Девочка испытующе взглянула на него и, колеблясь, спросила:
— А маме не скажете?
— Никогда. Вот тебе крест. — И девочка, кажется, поверила ему.
— А проституткой я буду, — серьезно ответила она, потупив синие глазки, потянула и спрятала под платьицем круглые с ямочками коленки.
Мастер смутился, но постарался виду не подать. Он слышал об этом — желании детей идти в проститутки и рэкет — от многих. Но одно дело слышать от кого–то в пересказе и совсем иное — собственными ушами. Слышать и видеть перед собой маленькую будущую проститутку. Пусть это только игра, подражание взрослой жизни, но все же — жизни.
— Ништяк, — сказал он, — первая древнейшая профессия в мире…
— Вот как? — удивилась девочка. — А я и не знала… А вторая, вторая какая?
— Сплетник и лгун, — ответил Мастер. — Что–то или кто–то похожий на меня.

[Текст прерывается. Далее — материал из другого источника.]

theorem takeEvent_beat (hoffer : s.fsm = .sof ∨ s.fsm = .data) : takeEvent .beat s = takeBeat s :=
  if_pos ((enabled_beat_iff s).2 hoffer)

/-- R110, R121: no byte is on offer in IDLE and RESULT, so none is taken. -/
theorem takeEvent_beat_of_no_offer (hno : s.fsm = .idle ∨ s.fsm = .result) :
    takeEvent .beat s = .fault .notEnabled := by
  refine if_neg fun henabled => ?_
  have hoffer := (enabled_beat_iff s).1 henabled
  rcases hno with hf | hf <;> simp [hf] at hoffer

theorem takeEvent_cmd_of_busy (w : CmdWord) (hbusy : s.fsm ≠ .idle) : takeEvent (.cmd w) s = .fault .notEnabled :=
  if_neg fun henabled => hbusy ((enabled_cmd_iff w s).1 henabled)

/-- R116. -/
theorem takeEvent_sinkOk_of_offer (hreal : s.emulated = false) (hoffer : s.fsm = .sof ∨ s.fsm = .data) :
    takeEvent .sinkOk s = .next (s.raise (.transportError causeShortWrite)).endFrame := by
  have henabled : enabled .sinkOk s = true := by simp [enabled, hreal]
  rw [takeEvent, if_pos henabled]
  rcases hoffer with hf | hf <;> simp only [takeSinkOk, hf]

/-- R114, success. -/
theorem takeEvent_sinkOk_of_result (hf : s.fsm = .result) :
    takeEvent .sinkOk s = .next (s.respond statusOk 0).endFrame := by
  rw [takeEvent, if_pos (enabled_sinkOk_of_result hf)]
  simp only [takeSinkOk, hf]

/-- R114, R115, failure. -/
theorem takeEvent_sinkFail_of_busy (cause : Byte) (hreal : s.emulated = false) (hbusy : s.fsm ≠ .idle) :
    takeEvent (.sinkFail cause) s = .next (s.raise (.transportError cause)).endFrame := by
  have henabled : enabled (.sinkFail cause) s = true := by simp [enabled, hreal]
  rw [takeEvent, if_pos henabled]
  cases hf : s.fsm with
  | idle => exact absurd hf hbusy
  | sof | data | result => simp only [takeSinkFail, hf]

end Table

/-! ### Every step answers (R147, R148) -/

theorem exec_answers (i : Instr) (s : State) : ∃ t, exec i s = .next t := by
  cases i with
  | setpix x y pix =>
    cases hcell : s.cellFor x y with
    | none => exact ⟨_, exec_setpix_of_out pix hcell⟩
    | some a => exact ⟨_, exec_setpix_of_cellFor pix hcell⟩
  | getpix x y =>
    cases hcell : s.cellFor x y with
    | none => exact ⟨_, exec_getpix_of_out hcell⟩
    | some a => exact ⟨_, exec_getpix_of_cellFor hcell⟩
  | setrot angle =>
    cases hangle : decodeAngle angle with
    | none => exact ⟨_, exec_setrot_of_illegal hangle s⟩
    | some q => exact ⟨_, exec_setrot_of_legal hangle s⟩
  | display => exact ⟨_, exec_display s⟩

theorem runWord_answers (w : CmdWord) (s : State) : ∃ t, runWord w s = .next t := by
  cases hd : decode w with
  | error e => exact ⟨_, runWord_error w s hd⟩
  | ok i =>
    rw [runWord_ok w s hd]
    exact exec_answers i s

theorem takeBeat_answers {s : State} (hoffer : s.fsm = .sof ∨ s.fsm = .data) : ∃ t, takeBeat s = .next t := by
  obtain hf | hf := hoffer
  · exact ⟨_, takeBeat_of_sof hf⟩
  · by_cases hlt : s.txIdx.val < 767
    · exact ⟨_, takeBeat_of_data hf hlt⟩
    · exact ⟨_, takeBeat_of_last hf hlt⟩

theorem takeSinkOk_answers (s : State) : ∃ t, takeSinkOk s = .next t := by
  unfold takeSinkOk
  split <;> exact ⟨_, rfl⟩

theorem takeSinkFail_answers (cause : Byte) (s : State) : ∃ t, takeSinkFail cause s = .next t := by
  unfold takeSinkFail
  split <;> exact ⟨_, rfl⟩

/-- R121: a step that is enabled happens. -/
theorem takeEvent_answers {e : Event} {s : State} (henabled : enabled e s = true) : ∃ t, takeEvent e s = .next t := by
  unfold takeEvent
  rw [if_pos henabled]
  cases e with
  | reset strap => exact ⟨_, rfl⟩
  | cmd w => exact runWord_answers w s
  | beat => exact takeBeat_answers ((enabled_beat_iff s).1 henabled)
  | sinkOk => exact takeSinkOk_answers s
  | sinkFail cause => exact takeSinkFail_answers cause s

theorem step_of_no_event {s : State} (h : eventOf s.nextPins s = none) : step s = .next s.beginCycle := by
  simp only [step, runCycle, eventOf_beginCycle, h]

theorem step_answers (s : State) : ∃ t, step s = .next t := by
  cases he : eventOf s.nextPins s with
  | none => exact ⟨_, step_of_no_event he⟩
  | some e =>
    rw [step_of_event he]
    exact takeEvent_answers (s := s.beginCycle) (enabled_of_eventOf he)

/-! ### The bytes a sink has taken (R110) -/

/-- How many bytes of the frame in flight the sink has taken. -/
def State.taken (s : State) : Nat :=
  match s.fsm with
  | .idle => 0
  | .sof => 0
  | .data => s.txIdx.val + 1
  | .result => 769

theorem taken_of_sof {s : State} (hf : s.fsm = .sof) : s.taken = 0 := by simp only [State.taken, hf]

theorem taken_of_data {s : State} (hf : s.fsm = .data) : s.taken = s.txIdx.val + 1 := by simp only [State.taken, hf]

theorem taken_of_result {s : State} (hf : s.fsm = .result) : s.taken = 769 := by simp only [State.taken, hf]

/-- While a byte is on offer the frame is not complete. -/
theorem taken_lt_of_offer {s : State} (hoffer : s.fsm = .sof ∨ s.fsm = .data) : s.taken < 769 := by
  obtain hf | hf := hoffer
  · rw [taken_of_sof hf]; decide
  · rw [taken_of_data hf]; omega

theorem taken_le (s : State) : s.taken ≤ 769 := by
  cases hf : s.fsm with
  | idle => simp [State.taken, hf]
  | sof => exact (taken_lt_of_offer (.inl hf)).le
  | data => exact (taken_lt_of_offer (.inr hf)).le
  | result => exact (taken_of_result hf).le

theorem frameBeat_succ (s : State) (i : Nat) :
    s.frameBeat (i + 1) = { byte := s.payloadByte i, first := false, last := i == 767 } := by
  simp [State.frameBeat, State.frameByte]

/-- R71, R110, R112: what a real sink takes in SOF is the frame's first beat. -/
theorem sendBeat_of_sof {s : State} (hreal : s.emulated = false) (hf : s.fsm = .sof) :
    s.sendBeat s.config.sof = s.emitBeat (s.frameBeat 0) := by
  have hfirst : s.markFirst = true := by simp [State.markFirst, hf]
  have hlast : s.markLast = false := by simp [State.markLast, hf]
  rw [sendBeat_of_real s _ hreal, hfirst, hlast]
  rfl

/-- R71, R110, R113: what it takes in DATA is the beat behind the marker and the payload bytes before. -/
theorem sendBeat_of_data {s : State} (hreal : s.emulated = false) (hf : s.fsm = .data) :
    s.sendBeat (s.payloadByte s.txIdx.val) = s.emitBeat (s.frameBeat (s.txIdx.val + 1)) := by
  have hfirst : s.markFirst = false := by simp [State.markFirst, hf]
  have hlast : s.markLast = (s.txIdx.val == 767) := by simp [markLast_eq, hf]
  rw [sendBeat_of_real s _ hreal, hfirst, hlast, frameBeat_succ]

theorem take_frameBeats_succ (s : State) {k : Nat} (hk : k < 769) :
    s.frameBeats.take k ++ [s.frameBeat k] = s.frameBeats.take (k + 1) := by
  have hget : s.frameBeats[k]? = some (s.frameBeat k) := by
    rw [State.frameBeats, List.getElem?_map, List.getElem?_range hk]
    rfl
  rw [List.take_add_one, hget]
  rfl

/-! ### What one step does to a frame in flight (R111 to R116) -/

/-- R114 to R116: the answer to the sink's verdict after `m` bytes. -/
def Pins.answer (p : Pins) (m : Nat) : RspWord :=
  if p.resOk then (if m = 769 then 0x00000000#32 else 0x03000003#32) else 0x03#8 ++ (0x0000#16 ++ p.resCause)

/-- The answers a frame in flight may get in the next step: OK from the emulated sink, that to the verdict from a real one. -/
def State.mayAnswer (s : State) (r : RspWord) : Prop :=
  (s.emulated = true → r = 0x00000000#32) ∧
  (s.emulated = false → s.nextPins.resValid = true ∧ r = s.nextPins.answer s.taken)

/-- A step from a state with a frame in flight leaves it in flight, moved on by the beat it gives, or ends it with an
answer. -/
inductive FrameStep (s t : State) : Prop where
  | goesOn (hbusy : t.fsm ≠ .idle) (hrsp : t.rsp = none)
      (hsent : s.emulated = false → s.frameBeats.take s.taken ++ t.beat.toList = s.frameBeats.take t.taken)
  | ends (r : RspWord) (hrsp : t.rsp = some r) (hanswer : s.mayAnswer r) (hidle : t.fsm = .idle) (hidx : t.txIdx = 0)
      (hbeat : t.beat = none)

/-- R112, R113: the byte on offer is taken and the count of bytes grows by one. -/
theorem frameStep_of_byte {s : State} {b : Byte} {f : Fsm} {i : Fin 768} (hf : f ≠ .idle) (hlt : s.taken < 769)
    (hsend : s.emulated = false → s.beginCycle.sendBeat b = s.beginCycle.emitBeat (s.frameBeat s.taken))
    (htaken : ((s.beginCycle.sendBeat b).setFramer f i).taken = s.taken + 1) :
    FrameStep s ((s.beginCycle.sendBeat b).setFramer f i) := by
  refine .goesOn hf (by simp) fun hreal => ?_
  rw [htaken, setFramer_beat, hsend hreal]
  exact take_frameBeats_succ s hlt

/-- R111: everything that can happen to a frame in flight but Reset. -/
theorem frameStep_of_step {s t : State} (h : step s = .next t) (hrst : s.nextPins.rst = false)
    (hbusy : s.fsm ≠ .idle) : FrameStep s t := by
  cases step_cases h with
  | reset hr => simp [hrst] at hr
  | command _ hidle => exact absurd hidle hbusy
  | quiet _ _ _ ht => subst ht; exact .goesOn hbusy rfl fun _ => List.append_nil _
  | marker _ hf _ ht =>
    subst ht
    have htaken := taken_of_sof hf
    refine frameStep_of_byte nofun (by omega) (fun hreal => ?_) (by rw [htaken]; rfl)
    rw [htaken]
    exact sendBeat_of_sof (s := s.beginCycle) hreal hf
  | payload _ hf _ i hlt hi ht =>
    subst ht
    have htaken := taken_of_data hf
    refine frameStep_of_byte nofun (by omega) (fun hreal => ?_) (by rw [htaken, ← hi]; rfl)
    rw [htaken]
    exact sendBeat_of_data (s := s.beginCycle) hreal hf
  | lastByte _ hf _ hi ht =>
    subst ht
    have htaken := taken_of_data hf
    refine frameStep_of_byte nofun (by omega) (fun hreal => ?_) (by rw [htaken, hi]; rfl)
    rw [htaken]
    exact sendBeat_of_data (s := s.beginCycle) hreal hf
  | success _ hf hs ht =>
    subst ht
    refine .ends _ rfl ⟨fun _ => rfl, fun hreal => ?_⟩ rfl rfl rfl
    obtain ⟨hverdict, hok⟩ : s.nextPins.resValid = true ∧ s.nextPins.resOk = true := by simpa [hreal] using hs
    refine ⟨hverdict, ?_⟩
    rw [Pins.answer, if_pos hok, taken_of_result hf]
    rfl
  | earlySuccess _ hreal hverdict hok hf ht =>
    subst ht
    refine .ends _ rfl ⟨by simp [hreal], fun _ => ⟨hverdict, ?_⟩⟩ rfl rfl rfl
    rw [Pins.answer, if_pos hok, if_neg (taken_lt_of_offer hf).ne]
    rfl
  | failure _ hreal hverdict hfail _ ht =>
    subst ht
    refine .ends _ rfl ⟨by simp [hreal], fun _ => ⟨hverdict, ?_⟩⟩ rfl rfl rfl
    rw [Pins.answer, if_neg (by simp [hfail])]
    rfl

/-- R160, R161: the mode is Reset's alone to change. -/
theorem step_emulated {s t : State} (h : step s = .next t) (hrst : s.nextPins.rst = false) :
    t.emulated = s.emulated := by
  cases step_cases h with
  | reset hr => simp [hrst] at hr
  | command _ _ _ ht => cases runWord_cases ht <;> (rename_i ht; subst ht; rfl)
  | quiet _ _ _ ht | success _ _ _ ht | earlySuccess _ _ _ _ _ ht | failure _ _ _ _ _ ht => subst ht; rfl
  | marker _ _ _ ht | payload _ _ _ _ _ _ ht | lastByte _ _ _ _ ht => subst ht; simp

/-- R33, R120: the emulated sink's beats are internal. -/
theorem step_beat_of_emulated {s t : State} (h : step s = .next t) (hemu : s.emulated = true) : t.beat = none := by
  rw [step_beat h]
  exact portBeat_eq_none fun hvalid => by simp [txValid, hemu] at hvalid

/-! ### One DISPLAY as a transaction (R122) -/

/-- A transaction seen from one step earlier, a step to `t` that gave no answer. -/
def Transaction.cons (t : State) (d : Transaction) : Transaction :=
  { d with steps := d.steps + 1, beats := t.beat.toList ++ d.beats }

/-- What is followed of a frame is: nothing yet, or one step that answers it, or one step that does not and the rest. -/
theorem transact_induction {Q : Nat → State → Transaction → Prop}
    (stop : ∀ s, s.fsm ≠ .idle → Q 0 s { steps := 0, beats := [], response := none, final := s })
    (answer : ∀ n s t r, s.fsm ≠ .idle → s.nextPins.rst = false → step s = .next t → t.rsp = some r →
      Q (n + 1) s { steps := 1, beats := t.beat.toList, response := some r, final := t })
    (more : ∀ n s t d, s.fsm ≠ .idle → s.nextPins.rst = false → step s = .next t → t.rsp = none → Q n t d →
      Q (n + 1) s (d.cons t))
    (n : Nat) {s : State} (hbusy : s.fsm ≠ .idle) (hpins : ∀ p ∈ s.inputs.take n, p.rst = false) :
    Q n s (s.transact n) := by
  induction n generalizing s with
  | zero => exact stop s hbusy
  | succ n ih =>
    obtain ⟨hrst, hrest⟩ := pins_of_take_succ (P := fun p => p.rst = false) rfl hpins
    obtain ⟨t, h⟩ := step_answers s
    rw [← step_inputs h] at hrest
    simp only [State.transact, h]
    cases frameStep_of_step h hrst hbusy with
    | goesOn hbusy' hrsp =>
      simp only [hrsp]
      exact more n s t _ hbusy hrst h hrsp (ih hbusy' hrest)
    | ends r hrsp =>
      simp only [hrsp]
      exact answer n s t r hbusy hrst h hrsp

/-- The transaction `d` is the run from `s`: its steps up to the answer, all `n` if there is none. -/
structure Transaction.IsRun (n : Nat) (s : State) (d : Transaction) : Prop where
  steps_le : d.steps ≤ n
  final_eq : d.final = s.after d.steps
  beats_eq : d.beats = s.beats d.steps
  responses_eq : d.response.toList = s.responses d.steps
  steps_eq : d.response = none → d.steps = n

/-- R122, R123: `d` leaves the store and the rotation of `s`, and has the frame in flight until it is answered. -/
structure Transaction.OfFrame (s : State) (d : Transaction) : Prop where
  cells_eq : d.final.cells = s.cells
  rotation_eq : d.final.rotation = s.rotation
  idle_of_answer : d.response ≠ none → d.final.fsm = .idle ∧ d.final.txIdx = 0
  busy_of_no_answer : d.response = none → d.final.fsm ≠ .idle

/-- R120, R122 case v: no beat, and no answer but OK. -/
def Transaction.Silent (d : Transaction) : Prop :=
  d.beats = [] ∧ (d.response = none ∨ d.response = some 0x00000000#32)

/-- R122 cases i to iv: the bytes of the frame that the sink has taken in the end are the first `m`, and an answer is that to
the verdict of the answering cycle. -/
structure Transaction.Sends (s : State) (m : Nat) (d : Transaction) : Prop where
  beats_eq : s.frameBeats.take s.taken ++ d.beats = s.frameBeats.take m
  answer_eq : ∀ r, d.response = some r →
    ∃ k, d.steps = k + 1 ∧ (s.after k).nextPins.resValid = true ∧ r = (s.after k).nextPins.answer m

section Transact

variable (n : Nat) {s : State} (hbusy : s.fsm ≠ .idle) (hpins : ∀ p ∈ s.inputs.take n, p.rst = false)
include hbusy hpins

theorem transact_isRun : Transaction.IsRun n s (s.transact n) := by
  refine transact_induction (fun s _ => ⟨le_rfl, rfl, rfl, rfl, fun _ => rfl⟩) (fun n s t r _ _ h hrsp => ?answer)
    (fun n s t d _ _ h hrsp ih => ?more) n hbusy hpins
  case answer =>
    refine ⟨by simp, (after_succ h 0).symm, ?_, ?_, nofun⟩
    · rw [beats_succ h]
      exact (List.append_nil _).symm
    · rw [responses_succ h, hrsp]
      rfl
  case more =>
    obtain ⟨hle, hfinal, hbeats, hresponses, hsteps⟩ := ih
    refine ⟨Nat.succ_le_succ hle, ?_, ?_, ?_, fun hnone => congrArg Nat.succ (hsteps hnone)⟩
    · exact hfinal.trans (after_succ h _).symm
    · exact (congrArg (t.beat.toList ++ ·) hbeats).trans (beats_succ h _).symm
    · rw [Transaction.cons, responses_succ h, hrsp]
      exact hresponses

theorem transact_ofFrame : Transaction.OfFrame s (s.transact n) := by
  refine transact_induction (Q := fun _ => Transaction.OfFrame) (fun s hbusy => ⟨rfl, rfl, absurd rfl, fun _ => hbusy⟩)
    (fun n s t r hbusy hrst h hrsp => ?answer) (fun n s t d hbusy hrst h _ ih => ?more) n hbusy hpins
  case answer =>
    obtain ⟨hcells, hrot⟩ := step_keeps_picture h hrst (.inl hbusy)
    cases frameStep_of_step h hrst hbusy with
    | goesOn _ hnone => simp [hnone] at hrsp
    | ends _ _ _ hidle hidx => exact ⟨hcells, hrot, fun _ => ⟨hidle, hidx⟩, nofun⟩
  case more =>
    obtain ⟨hcells, hrot⟩ := step_keeps_picture h hrst (.inl hbusy)
    obtain ⟨hcells', hrot', hidle, hbusy'⟩ := ih
    exact ⟨hcells'.trans hcells, hrot'.trans hrot, hidle, hbusy'⟩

— Как интересно, как интересно, — захлопала в ладоши девочка. — А все кругом: проститутка да проститутка, путана и блядь. Оскорбляют так…
— Ты серьезно хочешь стать проституткой?
— Валютной, — уточнила девочка. — Потому и английский учу. А потом будет французский. И еще какой–нибудь…

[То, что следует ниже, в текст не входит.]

/-- A mailbox door (R744, R765). -/
structure Door where
  /-- [16 × 128 b; R765 (19); reset DESIGN CHOICE 0] door words -/
  words : Tab W128
  /-- [2 b; R744 (18); reset 0 IDLE] STATE -/
  st : DoorSt
  /-- [1 b; R744 (18); reset 0] ERR -/
  err : Bool
  /-- [16 b; R744 (18); reset 0] TAG -/
  tag : BitVec 16
  /-- [8 b; R744 (18); reset 0] DONE_N -/
  doneN : Nat
  /-- [stream or none; R778 (19); reset none] -/
  stream : Option Stream
deriving DecidableEq, Repr

/-- An event that waits for door 6 (R783, R784): code, PARAMS, word 1 [127:96] and word 2. -/
structure Event where
  code : Nat
  params : Nat
  hi : Nat
  w2 : Nat
deriving DecidableEq, Repr

/-- The mailboxes (R744 to R748, R765 to R784). -/
structure MboxS where
  doors : Tab Door
  /-- [≤ 512 events; R783 (19); reset empty] events that wait, oldest first -/
  evq : List Event
  /-- [32 b; R783, R786 (19); reset 0] EVT_LOST_N -/
  evLost : Nat
  /-- [32 b; R784 (19); reset 0] events discarded since the last EVT_LOST -/
  evLostNew : Nat
  /-- [16 b; R784 (19); reset DESIGN CHOICE 0] event sequence number of the next event -/
  evSeq : Nat
deriving DecidableEq, Repr

/-! ## Modes, power, reset -/

/-- Device modes in the coding of DEV_STATUS.MODE (R512). -/
inductive Mode where
  | stowed | wake | survey | service | holdover | bypass
deriving DecidableEq, Repr

/-- Modes, power domains, brace and reset (R473 to R514). -/
structure PwrS where
  /-- [3 b; R512 (11); reset 0 STOWED (R496)] MODE -/
  mode : Mode
  /-- [3 b; R512 (11); reset 0] WAKE_STEP -/
  step : Nat
  /-- [2 b; R512 (11); reset DESIGN CHOICE 0] BYP_CAUSE: 1 measurement loop, 2 engine array, 3 WAKE_REF -/
  bypCause : Nat
  /-- [mode; R486, R487 (11); reset DESIGN CHOICE STOWED] mode that BYPASS interrupted -/
  bypFrom : Mode
  /-- [1 b; R512 (11); reset DESIGN CHOICE 0] BRACE -/
  brace : Bool
  /-- [1 b; R512 (11); reset DESIGN CHOICE 0] BRACE_DONE -/
  braceDone : Bool
  /-- [1 b; R512 (11); reset DESIGN CHOICE 0] PFAIL_N reads low -/
  pfail : Bool
  /-- [1 b; R512 (11); reset DESIGN CHOICE 1] level of HOLDUP_OK -/
  holdup : Bool
  /-- [10 b; R512 PWR (11); reset 0x007: PD_AON, PD_CTL, PD_IO (R475)] domains powered -/
  pwr : Nat
  /-- [10 b; R512 ISO (11); reset DESIGN CHOICE 0] domains in island reset -/
  iso : Nat
  /-- [8 b; R512 RAIL (11); reset DESIGN CHOICE 0xFF] rails good -/
  rail : Nat
  /-- [3 b; R512 RESET_CAUSE (11); reset 0] source of the last cold or warm reset -/
  cause : Nat
  /-- [8 b; R512 COB_N (11); reset 0] cobbler restarts -/
  cobN : Nat
  /-- [1 b; R738, R776 (18, 19); reset 0 (R13)] FW_STATUS.ROM: the boot ROM has found no image to start -/
  rom : Bool
  /-- [1 b; R492 (11); reset DESIGN CHOICE 0] a cold reset is held -/
  held : Bool
  /-- [1 b; R489 (11); reset DESIGN CHOICE 0] WAKE step 2 is repeated after a loss of the measurement loop -/
  redo : Bool
  /-- [1 b; R478, R513 (11); reset DESIGN CHOICE 0] STOWED has been reached from a reset and a WAKE_AUTO wake is due -/
  auto : Bool
  /-- [1 b; R508, R514 (11); reset DESIGN CHOICE 0] BRACE_SHED at the entry to the brace in force -/
  shed : Bool
  /-- [1 b; R487 (11); reset DESIGN CHOICE 0] WAKE interrupted by a loss waits for the exit from BYPASS -/
  halt : Bool
  /-- [32 b; R512 (11); reset 0] DEV_EVENT -/
  ev : RsReg
deriving DecidableEq, Repr

/-! ## Parameters -/

/-- Written parameter values (R786, R792); a value not listed is at its reset value. -/
structure ParS where
  /-- [per identifier; R786 (19); reset none written] device parameters as written, by identifier -/
  dev : Tab Nat
  /-- [per identifier and channel; R792 (19); reset none written] channels' own values, by 65536·channel + identifier -/
  own : Tab Nat
  /-- [64 profiles; R791 (19); reset none] lasts: last number, then identifier and value -/
  lasts : Tab (Tab Nat)
deriving DecidableEq, Repr

/-- A calibration run and its candidates (R567 to R573). -/
structure CalRun where
  /-- run number -/
  num : Nat
  /-- 0 WELT, 1 STAT, 2 SURVEY -/
  kind : Nat
  /-- channel, or octant mask of a SURVEY run -/
  unit : Nat
  /-- a SURVEY run includes the band scan -/
  band : Bool
  /-- sub-step of R569 in progress, 0 before step 5 -/
  part : Nat
  /-- DTS at the start -/
  t0 : Nat
  /-- candidate correction sets by core -/
  sets : Tab CorrSet
  /-- candidate DTC tables by channel index -/
  dtcs : Tab (Tab Nat)
  /-- candidate anchor pairs by core -/
  anchors : Tab (Nat × Int)
  /-- candidate MRK_TRIM by core -/
  trims : Tab Nat
  /-- candidate HAND_SKEW and HS_TEMP -/
  skew : Option (Int × Int)
  /-- candidate DLL ranges by loop -/
  dlls : Tab Nat
  /-- candidate WELT_OFS by core -/
  welts : Tab (Tab Nat)
  /-- junction temperature and DTS second of the measurement -/
  temp : Int
  /-- PARTS of the run, the bits of CAL_PARTS -/
  parts : Nat
  /-- the commit of the run is queued -/
  stored : Bool
  /-- regression slot held (R549) -/
  slot : Option Nat
  /-- corrections in force before candidates were loaded: set, anchor and MRK_TRIM by core, DTC by channel, RANGE by loop, HAND_SKEW (R542) -/
  oldCores : Tab (Option CorrSet × Option (Nat × Int) × Nat)
  oldDtcs : Tab (Tab Nat)
  oldDlls : Tab Nat
  oldSkew : Option (Int × Int)
  /-- slot in force and k of the dividers that a DTC part holds (R562) -/
  oldDivs : Tab (Slot × Nat)
  /-- DTS at the start of the sub-step in progress (R570) -/
  tPart : Nat
  /-- parameters as the run has found them: CAL_SPREAD, CAL_RUN_T, CAL_FREQ, and whether linearity counts the tone (R573) -/
  spread : Int
  runT : Nat
  freq : Nat
  tone : Bool
  /-- the run is a DTC_REASSIGN (R647) -/
  reassign : Bool
deriving DecidableEq, Repr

Мастеру стало не по себе. Но он вынужден был продолжать разговор. И владели им сейчас очень уж противоречивые и, надо признаться, совсем не педагогические мысли. Неужели наскочил на Лолиту? Неужели та Лолита была не плодом фантазии, бредом, игрой авторского воображения. Никогда бы не подумал, трудно даже представить себе, что Лолита — порождение времени, порождение его совестливой и стыдливой Беларуси…
А что, может, в этом и есть здравый смысл, рациональное зерно. Если этой девочке сегодня не суждено впереди лучшей доли, пусть будет проституткой. Профессиональная, умная и образованная будет проститутка. И красавица, синеглазая, русокосая. На загляденье и диво всему миру будет проститутка. Подумал так и застонал от возмущения. Вот до чего может додуматься человек. Есть ли, существует ли на свете предел и дно человеческого падения. И еще ведь, еще… Были у него и другие мысли. Тоже отнюдь не педагогического характера, не совсем родительские мысли возникали у него, когда он слушал эту девочку. Что–то было в них, в нем куда страшнее, но было, было…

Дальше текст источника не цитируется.